Pat silk or White pat silk, Mulberry silk of Assam (Assamese: পাট ৰেচম) is a variety of domestic silk in Assam, India. It is usually brilliant white or off-white in colour. Its cloth can dry in shadow. The larvae of the Pat Silkworm's preferred food is nuni (white Mulberry plant: Morus alba) leaves. The silk has a natural white tint and is known for its durability and glossy texture. Pat silk, like other Assam silks, is used in products like mekhelas, chadars and other textiles.

Domestic silk moths are closely dependent on humans for reproduction, as a result of millennia of selective breeding. Wild silk moths are different (having not been selectively bred) from their domestic cousins; they are not commercially viable in the production of silk.

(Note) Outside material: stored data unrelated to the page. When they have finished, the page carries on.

/-! ### setLatch_decoder -/

@[simp] theorem setLatch_decoder_m (f : FaultCode) (s : State) :
    (setLatch .decoder f s).m = s.m := rfl

@[simp] theorem setLatch_decoder_d (f : FaultCode) (s : State) :
    (setLatch .decoder f s).d = { s.d with faulted := some f } := rfl

@[simp] theorem setLatch_decoder_e (f : FaultCode) (s : State) :
    (setLatch .decoder f s).e = s.e := rfl

@[simp] theorem setLatch_decoder_t (f : FaultCode) (s : State) :
    (setLatch .decoder f s).t = s.t := rfl

@[simp] theorem setLatch_decoder_inputs (f : FaultCode) (s : State) :
    (setLatch .decoder f s).inputs = s.inputs := rfl

@[simp] theorem setLatch_decoder_responses (f : FaultCode) (s : State) :
    (setLatch .decoder f s).responses = s.responses := rfl

@[simp] theorem setLatch_decoder_refused (f : FaultCode) (s : State) :
    (setLatch .decoder f s).refused = s.refused := rfl

/-! ### raiseFault_matcher -/

@[simp] theorem raiseFault_matcher_m (f : FaultCode) (s : State) :
    (raiseFault .matcher f s).m = { s.m with faulted := some f } := rfl

@[simp] theorem raiseFault_matcher_d (f : FaultCode) (s : State) :
    (raiseFault .matcher f s).d = s.d := rfl

@[simp] theorem raiseFault_matcher_e (f : FaultCode) (s : State) :
    (raiseFault .matcher f s).e = s.e := rfl

@[simp] theorem raiseFault_matcher_t (f : FaultCode) (s : State) :
    (raiseFault .matcher f s).t = s.t := rfl

@[simp] theorem raiseFault_matcher_inputs (f : FaultCode) (s : State) :
    (raiseFault .matcher f s).inputs = s.inputs := rfl

@[simp] theorem raiseFault_matcher_responses (f : FaultCode) (s : State) :
    (raiseFault .matcher f s).responses = s.responses ++ [⟨.fault f, 0#32, []⟩] := rfl

@[simp] theorem raiseFault_matcher_refused (f : FaultCode) (s : State) :
    (raiseFault .matcher f s).refused = s.refused := rfl

/-! ### raiseFault_decoder -/

@[simp] theorem raiseFault_decoder_m (f : FaultCode) (s : State) :
    (raiseFault .decoder f s).m = s.m := rfl

@[simp] theorem raiseFault_decoder_d (f : FaultCode) (s : State) :
    (raiseFault .decoder f s).d = { s.d with faulted := some f } := rfl

@[simp] theorem raiseFault_decoder_e (f : FaultCode) (s : State) :
    (raiseFault .decoder f s).e = s.e := rfl

@[simp] theorem raiseFault_decoder_t (f : FaultCode) (s : State) :
    (raiseFault .decoder f s).t = s.t := rfl

@[simp] theorem raiseFault_decoder_inputs (f : FaultCode) (s : State) :
    (raiseFault .decoder f s).inputs = s.inputs := rfl

@[simp] theorem raiseFault_decoder_responses (f : FaultCode) (s : State) :
    (raiseFault .decoder f s).responses = s.responses ++ [⟨.fault f, 0#32, []⟩] := rfl

@[simp] theorem raiseFault_decoder_refused (f : FaultCode) (s : State) :
    (raiseFault .decoder f s).refused = s.refused := rfl

/-! ### refuseMode -/

@[simp] theorem refuseMode_m (s : State) :
    (refuseMode s).m = s.m := rfl

@[simp] theorem refuseMode_d (s : State) :
    (refuseMode s).d = s.d := rfl

@[simp] theorem refuseMode_e (s : State) :
    (refuseMode s).e = s.e := rfl

@[simp] theorem refuseMode_t (s : State) :
    (refuseMode s).t = s.t := rfl

@[simp] theorem refuseMode_inputs (s : State) :
    (refuseMode s).inputs = s.inputs := rfl

@[simp] theorem refuseMode_responses (s : State) :
    (refuseMode s).responses = s.responses ++ [⟨.refusedMode, 0#32, []⟩] := rfl

@[simp] theorem refuseMode_refused (s : State) :
    (refuseMode s).refused = true := rfl

/-! ### powerOn -/

@[simp] theorem powerOn_m (s : State) :
    (powerOn s).m = Matcher.powerOn (s.m.winEpoch + 1) := rfl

In India, the major mulberry silk producing regions are Karnataka, Andhra Pradesh, West Bengal, Tamil Nadu and Jammu and Kashmir which together accounts for 92% of country's total mulberry raw silk production. Karnataka produces 9,000 metric tons of mulberry silk of a total of 14,000 metric tons produced in the country, thus contributing to nearly 70% of the country's total mulberry silk. In Karnataka, silk is mainly grown in the Mysore district. The mulberry silk produced in Karnataka is called Mysore silk and Pat silk is the mulberry silk produced in Assam.

Sericulture in Assam is an ancient industry which was brought by the Tibeto-Burman Kachari tribes.